Available data:
-- ==== Sys2Proof/Tests/Slice0.lean ====
section
/-! SUPPORT. Tests. The words and the expected values come from spec/: the column "match" of rule R78 with the fields of rules
R71 to R74, and the vectors of 95_test_vectors.md (section and row named beside each test). Each step test is one step. The
last part shows, for every obligation with hypotheses, concrete values that meet them. -/

namespace Sys2Proof.Tests

open Sys2Proof Sys2Proof.Machine

/-! ### WellFormed: an ill-formed term for each check, and its neighbours -/

theorem test_wellFormed_reserved_csr :
    Instr.wellFormed (.sysRdcsr 1 5) = false ∧ Instr.wellFormed (.sysRdcsr 1 6) = false ∧
      Instr.wellFormed (.sysRdcsr 1 7) = false := by decide

theorem test_wellFormed_assigned_csr :
    Instr.wellFormed (.sysRdcsr 1 4) = true ∧ Instr.wellFormed (.sysRdcsr 1 8) = true ∧
      Instr.wellFormed (.sysRdcsr 1 15) = true := by decide

/-! ### Decoding: a word of every row, from the table's match column and the formats' field places -/

theorem test_decode_register :
    decode 0x10B0A5C3#32 = .ok (.li 11 0xA5C3) ∧
    decode 0x11B0A5C3#32 = .ok (.lih 11 0xA5C3) ∧
    decode 0x12B69000#32 = .ok (.add 11 6 9) ∧
    decode 0x13B69000#32 = .ok (.sub 11 6 9) := by decide

theorem test_decode_checksum :
    decode 0x20B69000#32 = .ok (.csfold 11 6 9) ∧
    decode 0x21B00D20#32 = .ok (.csum 11 13 2) ∧
    decode 0x22B00D24#32 = .ok (.csum2 11 13 2 1) := by decide

theorem test_decode_rgn :
    decode 0x30069060#32 = .ok (.rgnSet 6 9 .p1 2) := by decide

theorem test_decode_pkt_a :
    decode 0x31060040#32 = .ok (.pktNew 6 .p1) ∧
    decode 0x32000060#32 = .ok (.pktNewReply .p1 2) ∧
    decode 0x33069040#32 = .ok (.pktWr8 6 9 .p1) ∧
    decode 0x34B60040#32 = .ok (.pktRd8 11 6 .p1) ∧
    decode 0x35000040#32 = .ok (.pktFillI .p1) ∧
    decode 0x36000040#32 = .ok (.pktFillU .p1) ∧
    decode 0x37000040#32 = .ok (.pktFillN .p1) ∧
    decode 0x38B00044#32 = .ok (.pktGetOff 11 .p1 .trn) := by decide

theorem test_decode_pkt_b :
    decode 0x39B00040#32 = .ok (.pktTlen 11 .p1) ∧
    decode 0x3A000060#32 = .ok (.pktPayload .p1 2) ∧
    decode 0x3B000060#32 = .ok (.pktWhole .p1 2) := by decide

theorem test_decode_ip_a :
    decode 0x40000040#32 = .ok (.ipParse .p1) ∧
    decode 0x41B00080#32 = .ok (.ipVersion 11 .stage) ∧
    decode 0x41B00001#32 = .ok (.ipHlen 11 (.bank .p0)) ∧
    decode 0x41B00042#32 = .ok (.ipDscp 11 (.bank .p1)) ∧
    decode 0x41B00083#32 = .ok (.ipTotLen 11 .stage) ∧
    decode 0x41B00004#32 = .ok (.ipId 11 (.bank .p0)) ∧
    decode 0x41B00045#32 = .ok (.ipFlags 11 (.bank .p1)) ∧
    decode 0x41B00086#32 = .ok (.ipFragOff 11 .stage) := by decide
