-- ==== Sys2Proof/Machine/Ops.lean ====
section
/-! DEFINITION. The named operations every block shares: run-seconds and 32-bit figures, notices, answers, judged channels,
and the small changes of one shot, one cavity, one scale. -/

namespace Sys2Proof.Machine

/-! ### Run-seconds and issued numbers -/

/-- The seconds from a run-second of the past to now. Where the past one is the later, which only a run clock beyond its
end can bring about, the figure is a free value (log entry 4). -/
def elapsed (now past : Nat) : Nat :=
  if past ≤ now then now - past else (Config.freeElapsed now past).toNat

/-- A figure held in 32 bits: the exact sum where it fits, else a fresh free value (log entry 3). -/
def fitWord (n : Nat) (s : State) : Nat × State :=
  if n ≤ Config.maxWord then (n, s)
  else ((Config.freeWord s.freeCount n).toNat, { s with freeCount := s.freeCount + 1 })

/-! ### Ports, notices and answers -/

/-- A port's own state. -/
def Ports.get (ps : Ports) : Port → PortState
  | .press => ps.press
  | .charge => ps.charge
  | .handler => ps.handler
  | .trace => ps.trace

/-- The ports with one port's own state changed. -/
def Ports.modify (ps : Ports) (p : Port) (f : PortState → PortState) : Ports :=
  match p with
  | .press => { ps with press := f ps.press }
  | .charge => { ps with charge := f ps.charge }
  | .handler => { ps with handler := f ps.handler }
  | .trace => { ps with trace := f ps.trace }

/-- The state with one port's own state changed. -/
def State.modifyPort (s : State) (p : Port) (f : PortState → PortState) : State :=
  { s with ports := s.ports.modify p f }

/-- A port's attention line: asserted while its notice set holds at least one notice (R172). -/
def State.attention (s : State) (p : Port) : Bool :=
  !(s.ports.get p).notices.isEmpty

/-- A notice joins a notice set; on a full set the oldest leaves and the lost mark is set (R171). -/
def PortState.join (q : PortState) (n : Notice) : PortState :=
  if q.notices.length < Config.noticeRoom then { q with notices := q.notices ++ [n] }
  else { q with notices := q.notices.tail ++ [n], lost := true }

/-- A notice is set at a port, with the run-second of its setting (R171). -/
def setNotice (p : Port) (b : NoticeBody) (s : State) : State :=
  s.modifyPort p fun q => q.join ⟨b, s.clock⟩

/-- An answer: the status and the bytes of the reply fields (R167). -/
structure Answer where
  status : Status
  fields : List Byte
  deriving DecidableEq, Repr

/-- An answer of a status alone (R180). -/
def Answer.bare (st : Status) : Answer :=
  ⟨st, []⟩

/-- A refusal whose rule names a field, which follows as one byte (R180). -/
def Answer.named (st : Status) (n : Nat) : Answer :=
  ⟨st, be 1 n⟩

/-- The answer of a transaction taken: its status becomes the port's last status (R170), and the reply is formed, framed
with the turnaround `t` in force when the select period began (R167, R175). -/
def answer (p : Port) (t : Nat) (a : Answer) (s : State) : State :=
  s.modifyPort p fun q => { q with lastStatus := some a.status, reply := some ⟨t, a.status, a.fields⟩ }

/-! ### The bytes read back -/

/-- What the part returns for every byte outside the status byte and the reply fields (R179). -/
def filler : Byte := 255

/-- The bytes of a reply from the end of the operands on: the turnaround bytes, which read as filler, the status byte, and
the reply fields (R167, R180). -/
def Reply.frame (r : Reply) : List Byte :=
  List.replicate r.turnaround filler ++ be 1 r.status.code ++ r.fields

/-- What the part returns in a select period of `clocked` bytes, of which the first `sent` were the command and its operands:
filler for these, then the frame, then filler beyond its end; a reading cut short is a prefix of it (R167, R168, R179). -/
def Reply.selectPeriod (r : Reply) (sent clocked : Nat) : List Byte :=
  (List.range clocked).map fun i => (List.replicate sent filler ++ r.frame).getD i filler

/-- What a port returns in the select period of its last transaction taken, as `Reply.selectPeriod`; with none taken, filler
(R167, R168, R179). -/
def PortState.readBack (q : PortState) (sent clocked : Nat) : List Byte :=
  match q.reply with
  | some r => r.selectPeriod sent clocked
  | none => List.replicate clocked filler

/-! ### Thermocouple channels as judged -/

/-- A recorded status as a judged one (R9, cases 1 and 2). -/
def TcStatus.judged : TcStatus → Judged
  | .ok => .ok
  | .open_ => .open_
  | .range => .range
  | .noReply => .noReply

/-- The judged status of a thermocouple channel at a reading, in the order of R9. -/
def TcChannel.judge (c : TcChannel) (now limit : Nat) : Judged :=
  if !c.everOk then c.recorded.judged
  else if c.recorded ≠ .ok then c.recorded.judged
  else
    match c.lastOk with
    | some t => if limit < elapsed now t then .stale else .ok
    | none => .ok

/-- Channel `z` as judged now (R9, R11). -/
def State.judged (s : State) (z : Fin 12) : Judged :=
  (s.msq.tc.get z).judge s.clock s.msq.staleLimit

/-! ### Scales, recipes and shots -/

/-- One scale's record changed. -/
def State.modifyScale (s : State) (k : Fin 2) (f : Scale → Scale) : State :=
  { s with scales := s.scales.modify k f }

/-- The mounted recipe, if a mould is mounted (R101). -/
def State.recipe (s : State) : Option Recipe :=
  s.shc.mounted.bind fun i => s.shc.recipes.get i

/-- The enabled cavities of a shot with their records, in ascending order (R103). -/
def Shot.enabled (sh : Shot) : List (Fin 4 × Cavity) :=
  (List.finRange 4).filterMap fun k => (sh.cavities.get k).map fun c => (k, c)

/-- Every enabled cavity's record changed. -/
def Shot.mapEnabled (sh : Shot) (f : Fin 4 → Cavity → Cavity) : Shot :=
  { sh with cavities := sh.cavities.mapIdx fun k o => o.map (f k) }

/-- One cavity's record changed, where it is enabled. -/
def Shot.modifyCavity (sh : Shot) (k : Fin 4) (f : Cavity → Cavity) : Shot :=
  { sh with cavities := sh.cavities.modify k (Option.map f) }

/-- The enabled mask of a shot (R103). -/
def Shot.mask (sh : Shot) : Nat :=
  cavityMask (sh.enabled.map fun x => x.1.val)

/-- The zones in the zone mask of at least one enabled cavity of a shot, in ascending order (R41, R109). -/
def State.zonesOf (s : State) (sh : Shot) : List (Fin 12) :=
  match s.recipe with
  | none => []
  | some r => (List.finRange 12).filter fun z => sh.enabled.any fun x => (r.cavities.get x.1).mask.getLsbD z.val

/-- No flag set. -/
def CavityFlags.clear : CavityFlags :=
  { bumpsShort := false, outtimeExceeded := false, openedEarly := false, demouldLate := false,
    forcedRelease := false, stuckCleared := false }

/-- The record an enabled cavity gets at ARM SHOT (R106). -/
def Cavity.fresh : Cavity :=
  { state := .empty, chargeId := none, sequence := none, charge := none, loadTime := none, station := none
    part := none, cure := none, attempts := none, failMark := none, takeTime := none, latency := none
    clear := none, flags := CavityFlags.clear }

/-- A cavity whose charge has left it: EMPTY, and holding no charge (R94, R104, R108, R118). -/
def Cavity.emptied (c : Cavity) : Cavity :=
  { c with state := .empty, chargeId := none, sequence := none, charge := none, loadTime := none }

/-- The assembling shot changed, if there is one. -/
def State.modifyAssembling (s : State) (f : Shot → Shot) : State :=
  { s with shc := { s.shc with assembling := s.shc.assembling.map f } }

/-- The press-side shot changed, if there is one. -/
def State.modifyPress (s : State) (f : Shot → Shot) : State :=
  { s with shc := { s.shc with press := s.shc.press.map f } }

/-- The press-side shot, where it is in the given phase. -/
def State.pressIn (s : State) (ph : Phase) : Option Shot :=
  s.shc.press.filter fun sh => sh.phase = ph

/-- Whether the shot table holds no shot (R29). -/
def State.tableEmpty (s : State) : Bool :=
  s.shc.assembling.isNone && s.shc.press.isNone

end Sys2Proof.Machine
end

What you should do:
Your answer should consist only of the lines above between the line holding "def State.modifyAssembling (s" and the line holding "shot (R29). -/", inclusive, each transcribed exactly.

Exercise answer:
def State.modifyAssembling (s : State) (f : Shot → Shot) : State :=
  { s with shc := { s.shc with assembling := s.shc.assembling.map f } }

/-- The press-side shot changed, if there is one. -/
def State.modifyPress (s : State) (f : Shot → Shot) : State :=
  { s with shc := { s.shc with press := s.shc.press.map f } }

/-- The press-side shot, where it is in the given phase. -/
def State.pressIn (s : State) (ph : Phase) : Option Shot :=
  s.shc.press.filter fun sh => sh.phase = ph

/-- Whether the shot table holds no shot (R29). -/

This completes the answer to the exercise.